Now I see it but 2 days after he tipped.


----------



## effortx2 (Jun 21, 2017)

That's a little disappointing, I think anonymous tipping would be a really good feature to add.


----------



## Trafficat (Dec 19, 2016)

effortx2 said:


> That's a little disappointing, I think anonymous tipping would be a really good feature to add.


I disagree. I often have repeat passengers. I will drive a LOT farther if I know I'm going to get a good tip out of it. There is a guy I pick up and EVERY time I pick him up I get a $10 bill.

If tips were anonymous he'd not benefit from his generosity.

I have another pax that I have had multiple times on Lyft... never a tip. That's fine, but her rides are often REALLY short too, like two blocks. I would not take the ping if it was 28 minutes away but I take her pings if they are less than 15 minutes. 15 minutes is generous because she's a really pleasant person. For a stranger (like Uber where we can't see the names) I would probably skip even the 15 min ETA. I'll go a little farther out of my way for someone who will be pleasant and even farther out of my way for someone who will make it worth my time.

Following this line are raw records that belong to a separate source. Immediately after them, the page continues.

-- ==== Sys2Proof/Laws/KeepsContexts.lean ====
section
/-! SUPPORT. Laws/KeepsContexts.lean: what the operations of Machine/Contexts.lean keep. -/

set_option Elab.async false

namespace Sys2Proof.Machine

theorem keeps_rejectCtx {w₀ : Part → Prop} {r₀ : State} (s : State) (h : CmdHdr) (cmd asn : Nat) (set : List Nat) (hk : Keeps w₀ r₀ s)
    (w_regs : w₀ .regs := by first | assumption | exact trivial)
    (w_host : w₀ .host := by first | assumption | exact trivial) :
    Keeps w₀ r₀ (rejectCtx s h cmd asn set) := by
  unfold rejectCtx
  dsimp only
  repeat' (first
    | with_reducible assumption | with_reducible apply keeps_sendMsg | with_reducible apply keeps_complete | intro _)

theorem keeps_loadPrec {w₀ : Part → Prop} {r₀ : State} (s : State) (c : Ctx) (hk : Keeps w₀ r₀ s)
    (w_regs : w₀ .regs := by first | assumption | exact trivial) :
    Keeps w₀ r₀ (loadPrec s c) := by
  unfold loadPrec
  dsimp only
  repeat' (first
    | with_reducible assumption | with_reducible apply keeps_setReg | with_reducible apply keeps_clearPrec
    | with_reducible apply Keeps.foldl | with_reducible exact length_map' | intro _ | with_reducible apply Keeps.ite
    | split)

theorem keeps_makeResident {w₀ : Part → Prop} {r₀ : State} (s : State) (c : Ctx) (set : List Nat) (hk : Keeps w₀ r₀ s)
    (hc : r₀.Inv → c.canon)
    (w_regs : w₀ .regs := by first | assumption | exact trivial)
    (w_dies : w₀ .dies := by first | assumption | exact trivial)
    (w_ctxs : w₀ .ctxs := by first | assumption | exact trivial) : Keeps w₀ r₀ (makeResident s c set) := by
  unfold makeResident
  refine keeps_resettle _ (keeps_modCtx (keeps_loadPrec _ _ ?_) fun _ h => h)
  rw [State.mk_build]
  refine hk.upd rfl id id id id id id (fun i h => canon_append (canon_filter h) fun x hx => ?_) fun _ h => h
  cases List.mem_singleton.1 hx
  exact hc i

theorem keeps_readImageAt {w₀ : Part → Prop} {r₀ : State} (s : State) (asn va n : Nat) (hk : Keeps w₀ r₀ s)
    (w_dies : w₀ .dies := by first | assumption | exact trivial)
    (w_mem : w₀ .mem := by first | assumption | exact trivial)
    (w_traffic : w₀ .traffic := by first | assumption | exact trivial) :
    Keeps w₀ r₀ (readImageAt s asn va n) := by
  unfold readImageAt
  repeat' (first
    | with_reducible assumption | with_reducible apply keeps_agentReads | intro _ | with_reducible apply Keeps.ite | split)

theorem keeps_ensureSpace {w₀ : Part → Prop} {r₀ : State} (s : State) (asn : Nat) (hk : Keeps w₀ r₀ s)
    (w_pages : w₀ .pages := by first | assumption | exact trivial) :
    Keeps w₀ r₀ (ensureSpace s asn) := by
  unfold ensureSpace
  simp only [State.mk_build]
  repeat' (first
    | with_reducible assumption | with_reducible apply Keeps.upd | with_reducible rfl | with_reducible exact id
    | with_reducible exact Or.inl (by assumption) | with_reducible exact Or.inr rfl | with_reducible exact Or.inr ⟨rfl, rfl⟩
    | with_reducible exact Or.inr ⟨rfl, rfl, rfl⟩ | with_reducible exact Or.inr ⟨rfl, rfl, rfl, rfl⟩ | (exact fun _ h => h)
    | intro _ | (show Ctx.canon _; assumption) | with_reducible apply Ctx.canon_ite | (show Mem.wf _ = true; assumption)
    | with_reducible apply Keeps.ite | split)

theorem Ctx.tidy_canon (c : Ctx) : c.tidy.canon := by
  constructor
  · intro k hk
    obtain ⟨x, -, rfl⟩ := List.mem_map.1 hk
    exact Mem.wf_tidy _
  · intro q hq
    obtain ⟨x, -, rfl⟩ := List.mem_map.1 hq
    exact Mem.wf_tidy _

theorem findImage_canon {s : State} {asn va n : Nat} {i : CorkImage} (he : ∀ c ∈ s.exported, c.canon)
    (h : findImage s asn va n = some i) : i.ctx.canon := by
  unfold findImage at h
  dsimp only at h
  split at h
  · rename_i c hc
    cases h
    exact he c (List.mem_of_find?_eq_some hc)
  · obtain ⟨j, -, rfl⟩ := Option.map_eq_some_iff.1 h
    exact Ctx.tidy_canon _

theorem newCtx_canon (asn cls : Nat) (cd6 : Bool) (sliceUs : Nat) (set : List Nat) : (newCtx asn cls cd6 sliceUs set).canon := by
  constructor
  · intro k hk
    rw [List.eq_of_mem_replicate hk]
    rfl
  · intro q hq
    rw [List.eq_of_mem_replicate hq]
    rfl

theorem createFrom_canon {s : State} {h : CmdHdr} {asn cls kind sliceUs : Nat} {set : List Nat} {va : Nat} {c : Ctx}
    (he : ∀ c ∈ s.exported, c.canon) (hc : createFrom s h asn cls kind sliceUs set va = .ok c) : c.canon := by
  unfold createFrom at hc
  split at hc
  · cases hc
    exact newCtx_canon ..
  · split at hc
    · cases hc
    · split at hc
      · cases hc
      · rename_i hi
        split at hc
        · cases hc
        · split at hc
          · cases hc
          · cases hc
            exact findImage_canon he hi

theorem keeps_startCreate {w₀ : Part → Prop} {r₀ : State} (h : CmdHdr) (asn cls kind sliceUs clusters imageVA resumeVA resumeCount : Nat) (s : State)
    (hk : Keeps w₀ r₀ s)
    (w_regs : w₀ .regs := by first | assumption | exact trivial)
    (w_host : w₀ .host := by first | assumption | exact trivial)
    (w_dies : w₀ .dies := by first | assumption | exact trivial)
    (w_pages : w₀ .pages := by first | assumption | exact trivial)
    (w_ctxs : w₀ .ctxs := by first | assumption | exact trivial)
    (w_mem : w₀ .mem := by first | assumption | exact trivial)
    (w_traffic : w₀ .traffic := by first | assumption | exact trivial) : Keeps w₀ r₀ (startCreate h asn cls kind sliceUs clusters imageVA resumeVA resumeCount s) := by
  have hs : ∀ n, Keeps w₀ r₀ (readImageAt s asn imageVA n) := fun _ => keeps_readImageAt _ _ _ _ hk
  unfold startCreate
  dsimp only
  repeat' (first
    | with_reducible assumption | exact hs _ | with_reducible apply keeps_complete | with_reducible apply keeps_failQuota
    | with_reducible apply keeps_rejectCtx | with_reducible apply keeps_ensureSpace | with_reducible apply keeps_makeResident
    | with_reducible apply Keeps.foldl | (intro _ _ _; with_reducible apply keeps_hubWrites) | with_reducible apply Keeps.ite | split)
  all_goals
    rename_i hc
    exact fun i => (createFrom_canon ((hs _).inv i).exported hc : Ctx.canon _)

theorem keeps_startDestroy {w₀ : Part → Prop} {r₀ : State} (h : CmdHdr) (asn : Nat) (s : State) (hk : Keeps w₀ r₀ s)
    (w_regs : w₀ .regs := by first | assumption | exact trivial)
    (w_host : w₀ .host := by first | assumption | exact trivial)
    (w_dies : w₀ .dies := by first | assumption | exact trivial)
    (w_moves : w₀ .moves := by first | assumption | exact trivial)
    (w_ctxs : w₀ .ctxs := by first | assumption | exact trivial)
    (w_acct : w₀ .acct := by first | assumption | exact trivial) :
    Keeps w₀ r₀ (startDestroy h asn s) := by
  unfold startDestroy
  repeat' (first
    | with_reducible assumption | with_reducible apply keeps_complete | with_reducible apply keeps_destroyCtx | intro _
    | with_reducible apply Keeps.ite | split)
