theorem keeps_trellisFire {w₀ : Part → Prop} {r₀ : State} (s : State) (asn entry : Nat) (hk : Keeps w₀ r₀ s)
    (w_regs : w₀ .regs := by first | assumption | exact trivial)
    (w_host : w₀ .host := by first | assumption | exact trivial)
    (w_dies : w₀ .dies := by first | assumption | exact trivial)
    (w_pages : w₀ .pages := by first | assumption | exact trivial)
    (w_moves : w₀ .moves := by first | assumption | exact trivial)
    (w_ctxs : w₀ .ctxs := by first | assumption | exact trivial)
    (w_links : w₀ .links := by first | assumption | exact trivial)
    (w_groups : w₀ .groups := by first | assumption | exact trivial)
    (w_mem : w₀ .mem := by first | assumption | exact trivial)
    (w_ids : w₀ .ids := by first | assumption | exact trivial)
    (w_traffic : w₀ .traffic := by first | assumption | exact trivial) :
    Keeps w₀ r₀ (trellisFire s asn entry) := by
  unfold trellisFire
  dsimp only
  repeat' (first
    | with_reducible assumption | with_reducible apply keeps_readPerm | with_reducible apply keeps_stopAtStart
    | with_reducible apply keeps_enterFiring | with_reducible apply keeps_setArmed | intro _
    | with_reducible apply Keeps.ite | split)

theorem keeps_ctsArrival {w₀ : Part → Prop} {r₀ : State} (x : Cts) (fromRank : Nat) (s : State) (hk : Keeps w₀ r₀ s)
    (w_regs : w₀ .regs := by first | assumption | exact trivial)
    (w_host : w₀ .host := by first | assumption | exact trivial)
    (w_dies : w₀ .dies := by first | assumption | exact trivial)
    (w_pages : w₀ .pages := by first | assumption | exact trivial)
    (w_moves : w₀ .moves := by first | assumption | exact trivial)
    (w_ctxs : w₀ .ctxs := by first | assumption | exact trivial)
    (w_links : w₀ .links := by first | assumption | exact trivial)
    (w_groups : w₀ .groups := by first | assumption | exact trivial)
    (w_mem : w₀ .mem := by first | assumption | exact trivial)
    (w_ids : w₀ .ids := by first | assumption | exact trivial)
    (w_traffic : w₀ .traffic := by first | assumption | exact trivial) :
    Keeps w₀ r₀ (ctsArrival x fromRank s) := by
  unfold ctsArrival
  simp only [State.mk_build]
  repeat' (first
    | with_reducible assumption | with_reducible apply keeps_modGroup | with_reducible apply keeps_pumpPackets
    | with_reducible apply keeps_meetCts | with_reducible apply Keeps.upd | with_reducible rfl | with_reducible exact id
    | with_reducible exact Or.inl (by assumption) | with_reducible exact Or.inr rfl | with_reducible exact Or.inr ⟨rfl, rfl⟩
    | with_reducible exact Or.inr ⟨rfl, rfl, rfl⟩ | with_reducible exact Or.inr ⟨rfl, rfl, rfl, rfl⟩ | (exact fun _ h => h)
    | intro _ | (show Ctx.canon _; assumption) | with_reducible apply Ctx.canon_ite | (show Mem.wf _ = true; assumption)
    | with_reducible apply Keeps.ite | split)

theorem keeps_ctsRetry {w₀ : Part → Prop} {r₀ : State} (x : Cts) (fromRank : Nat) (s : State) (hk : Keeps w₀ r₀ s)
    (w_regs : w₀ .regs := by first | assumption | exact trivial)
    (w_host : w₀ .host := by first | assumption | exact trivial)
    (w_dies : w₀ .dies := by first | assumption | exact trivial)
    (w_pages : w₀ .pages := by first | assumption | exact trivial)
    (w_moves : w₀ .moves := by first | assumption | exact trivial)
    (w_ctxs : w₀ .ctxs := by first | assumption | exact trivial)
    (w_links : w₀ .links := by first | assumption | exact trivial)
    (w_groups : w₀ .groups := by first | assumption | exact trivial)
    (w_mem : w₀ .mem := by first | assumption | exact trivial)
    (w_ids : w₀ .ids := by first | assumption | exact trivial)
    (w_traffic : w₀ .traffic := by first | assumption | exact trivial) :
    Keeps w₀ r₀ (ctsRetry x fromRank s) := by
  unfold ctsRetry
  simp only [State.mk_build]
  repeat' (first
    | with_reducible assumption | with_reducible apply keeps_ctsArrival | with_reducible apply Keeps.upd
    | with_reducible rfl | with_reducible exact id | with_reducible exact Or.inl (by assumption)
    | with_reducible exact Or.inr rfl | with_reducible exact Or.inr ⟨rfl, rfl⟩ | with_reducible exact Or.inr ⟨rfl, rfl, rfl⟩
    | with_reducible exact Or.inr ⟨rfl, rfl, rfl, rfl⟩ | (exact fun _ h => h) | intro _ | (show Ctx.canon _; assumption)
    | with_reducible apply Ctx.canon_ite | (show Mem.wf _ = true; assumption) | with_reducible apply Keeps.ite | split)

theorem keeps_ackOut {w₀ : Part → Prop} {r₀ : State} (s : State) (g : Group) (f : Firing) (off : Nat) (hk : Keeps w₀ r₀ s)
    (w_host : w₀ .host := by first | assumption | exact trivial) :
    Keeps w₀ r₀ (ackOut s g f off) := by
  unfold ackOut
  simp only [State.mk_build]
  repeat' (first
    | with_reducible assumption | with_reducible apply Keeps.upd | with_reducible rfl | with_reducible exact id
    | with_reducible exact Or.inl (by assumption) | with_reducible exact Or.inr rfl | with_reducible exact Or.inr ⟨rfl, rfl⟩
    | with_reducible exact Or.inr ⟨rfl, rfl, rfl⟩ | with_reducible exact Or.inr ⟨rfl, rfl, rfl, rfl⟩ | (exact fun _ h => h)
    | intro _ | (show Ctx.canon _; assumption) | with_reducible apply Ctx.canon_ite | (show Mem.wf _ = true; assumption))

theorem keeps_landedBefore {w₀ : Part → Prop} {r₀ : State} (s : State) (g : Group) (p : Packet) (hk : Keeps w₀ r₀ s)
    (w_host : w₀ .host := by first | assumption | exact trivial) :
    Keeps w₀ r₀ (landedBefore s g p) := by
  unfold landedBefore
  simp only [State.mk_build]
  repeat' (first
    | with_reducible assumption | with_reducible apply Keeps.upd | with_reducible rfl | with_reducible exact id
    | with_reducible exact Or.inl (by assumption) | with_reducible exact Or.inr rfl | with_reducible exact Or.inr ⟨rfl, rfl⟩
    | with_reducible exact Or.inr ⟨rfl, rfl, rfl⟩ | with_reducible exact Or.inr ⟨rfl, rfl, rfl, rfl⟩ | (exact fun _ h => h)
    | intro _ | (show Ctx.canon _; assumption) | with_reducible apply Ctx.canon_ite | (show Mem.wf _ = true; assumption)
    | with_reducible apply Keeps.ite | split)

theorem keeps_landLines {w₀ : Part → Prop} {r₀ : State} {s t : State} {f : Firing} {p : Packet} {l : List Nat} (hk : Keeps w₀ r₀ s)
    (h : landLines s f p l = .ok t)
    (w_regs : w₀ .regs := by first | assumption | exact trivial)
    (w_dies : w₀ .dies := by first | assumption | exact trivial)
    (w_pages : w₀ .pages := by first | assumption | exact trivial)
    (w_moves : w₀ .moves := by first | assumption | exact trivial)
    (w_ctxs : w₀ .ctxs := by first | assumption | exact trivial)
    (w_groups : w₀ .groups := by first | assumption | exact trivial)
    (w_mem : w₀ .mem := by first | assumption | exact trivial)
    (w_traffic : w₀ .traffic := by first | assumption | exact trivial) : Keeps w₀ r₀ t := by
  unfold landLines at h
  induction l generalizing s with
  | nil =>
    cases h
    exact hk
  | cons x l ih =>
    rw [List.foldlM_cons] at h
    cases hx : s.firings.find? (fun x => x.asn == f.asn && x.entry == f.entry) with
    | none =>
      rw [hx] at h
      exact ih hk h
    | some g =>
      rw [hx] at h
      dsimp only at h
      cases hp : landPacket s g (p.offset + 64 * x) (slice p.data (64 * x) 64) (if p.poisoned.contains x then [0] else []) with
      | error e =>
        rw [hp] at h
        cases h
      | ok u =>
        rw [hp] at h
        exact ih (keeps_landPacket hk hp) h

theorem keeps_landFresh {w₀ : Part → Prop} {r₀ : State} {s t : State} {f : Firing} {p : Packet} {c : Prop} [Decidable c] {off : Nat}
    {b : Bytes} {bad ls : List Nat} (hk : Keeps w₀ r₀ s)
    (h : (if c then landPacket s f off b bad else landLines s f p ls) = .ok t)
    (w_regs : w₀ .regs := by first | assumption | exact trivial)
    (w_dies : w₀ .dies := by first | assumption | exact trivial)
    (w_pages : w₀ .pages := by first | assumption | exact trivial)
    (w_moves : w₀ .moves := by first | assumption | exact trivial)
    (w_ctxs : w₀ .ctxs := by first | assumption | exact trivial)
    (w_groups : w₀ .groups := by first | assumption | exact trivial)
    (w_mem : w₀ .mem := by first | assumption | exact trivial)
    (w_traffic : w₀ .traffic := by first | assumption | exact trivial) : Keeps w₀ r₀ t := by
  split at h
  · exact keeps_landPacket hk h
  · exact keeps_landLines hk h

theorem keeps_packetArrival {w₀ : Part → Prop} {r₀ : State} (p : Packet) (s : State) (hk : Keeps w₀ r₀ s)
    (w_regs : w₀ .regs := by first | assumption | exact trivial)
    (w_host : w₀ .host := by first | assumption | exact trivial)
    (w_dies : w₀ .dies := by first | assumption | exact trivial)
    (w_pages : w₀ .pages := by first | assumption | exact trivial)
    (w_moves : w₀ .moves := by first | assumption | exact trivial)
    (w_ctxs : w₀ .ctxs := by first | assumption | exact trivial)
    (w_groups : w₀ .groups := by first | assumption | exact trivial)
    (w_mem : w₀ .mem := by first | assumption | exact trivial)
    (w_ids : w₀ .ids := by first | assumption | exact trivial)
    (w_traffic : w₀ .traffic := by first | assumption | exact trivial) :
    Keeps w₀ r₀ (packetArrival p s) := by
  unfold packetArrival
  dsimp only
  repeat' (first
    | with_reducible assumption | with_reducible apply keeps_stopFiring | with_reducible apply keeps_ackOut
    | with_reducible apply keeps_landedBefore | (exact keeps_landFresh hk (by assumption)) | intro _
    | with_reducible apply Keeps.ite | split)
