theorem discard_canon {c : Ctx} (h : c.canon) : c.discard.canon := by
  unfold Ctx.discard
  refine Ctx.canon_ite ⟨fun k hk => ?_, fun q hq => ?_⟩ h
  · obtain ⟨x, -, rfl⟩ := List.mem_map.1 hk
    rfl
  · obtain ⟨x, -, rfl⟩ := List.mem_map.1 hq
    rfl

theorem keeps_corkDone {w₀ : Part → Prop} {r₀ : State} (s : State) (asn : Nat) (hk : Keeps w₀ r₀ s)
    (w_hub : w₀ .hub := by first | assumption | exact trivial)
    (w_regs : w₀ .regs := by first | assumption | exact trivial)
    (w_host : w₀ .host := by first | assumption | exact trivial)
    (w_dies : w₀ .dies := by first | assumption | exact trivial)
    (w_ctxs : w₀ .ctxs := by first | assumption | exact trivial)
    (w_modes : w₀ .modes := by first | assumption | exact trivial)
    (w_acct : w₀ .acct := by first | assumption | exact trivial)
    (w_store : w₀ .store := by first | assumption | exact trivial) :
    Keeps w₀ r₀ (corkDone s asn) := by
  unfold corkDone
  dsimp only
  repeat' (first
    | with_reducible assumption | with_reducible apply keeps_flushCtx | with_reducible apply keeps_seatClaimants
    | with_reducible apply keeps_becomeCorked | (exact discard_canon (by assumption)) | with_reducible apply keeps_modCtx
    | with_reducible apply Keeps.upd | with_reducible rfl | with_reducible exact id
    | with_reducible exact Or.inl (by assumption) | with_reducible exact Or.inr rfl | with_reducible exact Or.inr ⟨rfl, rfl⟩
    | with_reducible exact Or.inr ⟨rfl, rfl, rfl⟩ | with_reducible exact Or.inr ⟨rfl, rfl, rfl, rfl⟩ | (exact fun _ h => h)
    | intro _ | (show Ctx.canon _; assumption) | with_reducible apply Ctx.canon_ite | (show Mem.wf _ = true; assumption)
    | with_reducible apply Keeps.ite | split)

theorem keeps_requeue {w₀ : Part → Prop} {r₀ : State} (asn : Nat) (s : State) (core : Nat) (hk : Keeps w₀ r₀ s)
    (w_ctxs : w₀ .ctxs := by first | assumption | exact trivial) :
    Keeps w₀ r₀ (requeue asn s core) := by
  unfold requeue
  dsimp only
  repeat' (first
    | with_reducible assumption | with_reducible apply keeps_stopJob | with_reducible apply keeps_joinFence
    | with_reducible apply keeps_lend | with_reducible apply keeps_modCtx | with_reducible apply Keeps.upd
    | with_reducible rfl | with_reducible exact id | with_reducible exact Or.inl (by assumption)
    | with_reducible exact Or.inr rfl | with_reducible exact Or.inr ⟨rfl, rfl⟩ | with_reducible exact Or.inr ⟨rfl, rfl, rfl⟩
    | with_reducible exact Or.inr ⟨rfl, rfl, rfl, rfl⟩ | (exact fun _ h => h) | intro _ | (show Ctx.canon _; assumption)
    | with_reducible apply Ctx.canon_ite | (show Mem.wf _ = true; assumption) | with_reducible apply Keeps.ite | split)

theorem keeps_readArea {w₀ : Part → Prop} {r₀ : State} (s : State) (c : Ctx) (hk : Keeps w₀ r₀ s)
    (w_dies : w₀ .dies := by first | assumption | exact trivial)
    (w_mem : w₀ .mem := by first | assumption | exact trivial)
    (w_traffic : w₀ .traffic := by first | assumption | exact trivial) :
    Keeps w₀ r₀ (readArea s c) := by
  unfold readArea
  repeat' (first
    | with_reducible assumption | with_reducible apply keeps_meetCells | with_reducible apply keeps_areaReads
    | with_reducible apply Keeps.foldl | intro _ | with_reducible apply Keeps.ite | split)

theorem keeps_resumeEntry {w₀ : Part → Prop} {r₀ : State} (s : State) (asn va : Nat) (hk : Keeps w₀ r₀ s)
    (w_regs : w₀ .regs := by first | assumption | exact trivial)
    (w_dies : w₀ .dies := by first | assumption | exact trivial)
    (w_mem : w₀ .mem := by first | assumption | exact trivial)
    (w_traffic : w₀ .traffic := by first | assumption | exact trivial) : Keeps w₀ r₀ (resumeEntry s asn va).1 := by
  unfold resumeEntry
  dsimp only
  repeat' (first | with_reducible assumption | with_reducible apply keeps_seenIn | with_reducible apply keeps_agentReads | split)
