/-! ### setReg -/

@[simp] theorem setReg_pending (s : State) (off : Nat) (v : Word) : (setReg s off v).pending = s.pending := rfl
@[simp] theorem setReg_paused (s : State) (off : Nat) (v : Word) : (setReg s off v).paused = s.paused := rfl
@[simp] theorem setReg_hub (s : State) (off : Nat) (v : Word) : (setReg s off v).hub = s.hub := rfl
@[simp] theorem setReg_flash (s : State) (off : Nat) (v : Word) : (setReg s off v).flash = s.flash := rfl
@[simp] theorem setReg_latches (s : State) (off : Nat) (v : Word) : (setReg s off v).latches = s.latches := rfl
@[simp] theorem setReg_queues (s : State) (off : Nat) (v : Word) : (setReg s off v).queues = s.queues := rfl
@[simp] theorem setReg_msg (s : State) (off : Nat) (v : Word) : (setReg s off v).msg = s.msg := rfl
@[simp] theorem setReg_out (s : State) (off : Nat) (v : Word) : (setReg s off v).out = s.out := rfl
@[simp] theorem setReg_dies (s : State) (off : Nat) (v : Word) : (setReg s off v).dies = s.dies := rfl
@[simp] theorem setReg_spaces (s : State) (off : Nat) (v : Word) : (setReg s off v).spaces = s.spaces := rfl
@[simp] theorem setReg_ctxs (s : State) (off : Nat) (v : Word) : (setReg s off v).ctxs = s.ctxs := rfl
@[simp] theorem setReg_promotions (s : State) (off : Nat) (v : Word) : (setReg s off v).promotions = s.promotions := rfl
@[simp] theorem setReg_fills (s : State) (off : Nat) (v : Word) : (setReg s off v).fills = s.fills := rfl
@[simp] theorem setReg_migrations (s : State) (off : Nat) (v : Word) : (setReg s off v).migrations = s.migrations := rfl
@[simp] theorem setReg_decants (s : State) (off : Nat) (v : Word) : (setReg s off v).decants = s.decants := rfl
@[simp] theorem setReg_xfers (s : State) (off : Nat) (v : Word) : (setReg s off v).xfers = s.xfers := rfl
@[simp] theorem setReg_ports (s : State) (off : Nat) (v : Word) : (setReg s off v).ports = s.ports := rfl
@[simp] theorem setReg_farPorts (s : State) (off : Nat) (v : Word) : (setReg s off v).farPorts = s.farPorts := rfl
@[simp] theorem setReg_groups (s : State) (off : Nat) (v : Word) : (setReg s off v).groups = s.groups := rfl
@[simp] theorem setReg_firings (s : State) (off : Nat) (v : Word) : (setReg s off v).firings = s.firings := rfl
@[simp] theorem setReg_codecs (s : State) (off : Nat) (v : Word) : (setReg s off v).codecs = s.codecs := rfl
@[simp] theorem setReg_modes (s : State) (off : Nat) (v : Word) : (setReg s off v).modes = s.modes := rfl
@[simp] theorem setReg_power (s : State) (off : Nat) (v : Word) : (setReg s off v).power = s.power := rfl
@[simp] theorem setReg_tally (s : State) (off : Nat) (v : Word) : (setReg s off v).tally = s.tally := rfl
@[simp] theorem setReg_app (s : State) (off : Nat) (v : Word) : (setReg s off v).app = s.app := rfl
@[simp] theorem setReg_rel (s : State) (off : Nat) (v : Word) : (setReg s off v).rel = s.rel := rfl
@[simp] theorem setReg_totals (s : State) (off : Nat) (v : Word) : (setReg s off v).totals = s.totals := rfl
@[simp] theorem setReg_mem (s : State) (off : Nat) (v : Word) : (setReg s off v).mem = s.mem := rfl
@[simp] theorem setReg_poison (s : State) (off : Nat) (v : Word) : (setReg s off v).poison = s.poison := rfl
@[simp] theorem setReg_cells (s : State) (off : Nat) (v : Word) : (setReg s off v).cells = s.cells := rfl
@[simp] theorem setReg_traffic (s : State) (off : Nat) (v : Word) : (setReg s off v).traffic = s.traffic := rfl
@[simp] theorem setReg_exported (s : State) (off : Nat) (v : Word) : (setReg s off v).exported = s.exported := rfl
@[simp] theorem setReg_nextId (s : State) (off : Nat) (v : Word) : (setReg s off v).nextId = s.nextId := rfl
@[simp] theorem setReg_free (s : State) (off : Nat) (v : Word) : (setReg s off v).free = s.free := rfl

Hiding information about tips, destination, passenger name, etc. is almost NEVER good for the rider or driver. It forces the driver to assume the worst.

I also go farther out of my way on Lyft for a new passenger or a passenger rated over 4.8 stars. I hear in Chicago they don't show even rating. On Uber I do not, because the perfect 5's are reset ratings more often than new riders.

I like new riders because their expectations are lower as they often come from cabs. To a new rider, I provide a great ride, 5 stars. To all the guys used to being picked up in Select cars on X I think some rate me down just for my clunker alone.

If all I got was the pickup address of the ping, I'd probably not take any ping over 5 minutes away.


----------



## effortx2 (Jun 21, 2017)

Well I meant it as an optional feature, not for every single tip. Some passengers like the attention, and there are probably many who don't. I think if it adds at least one tip to the cashout then it will have been worth it.


----------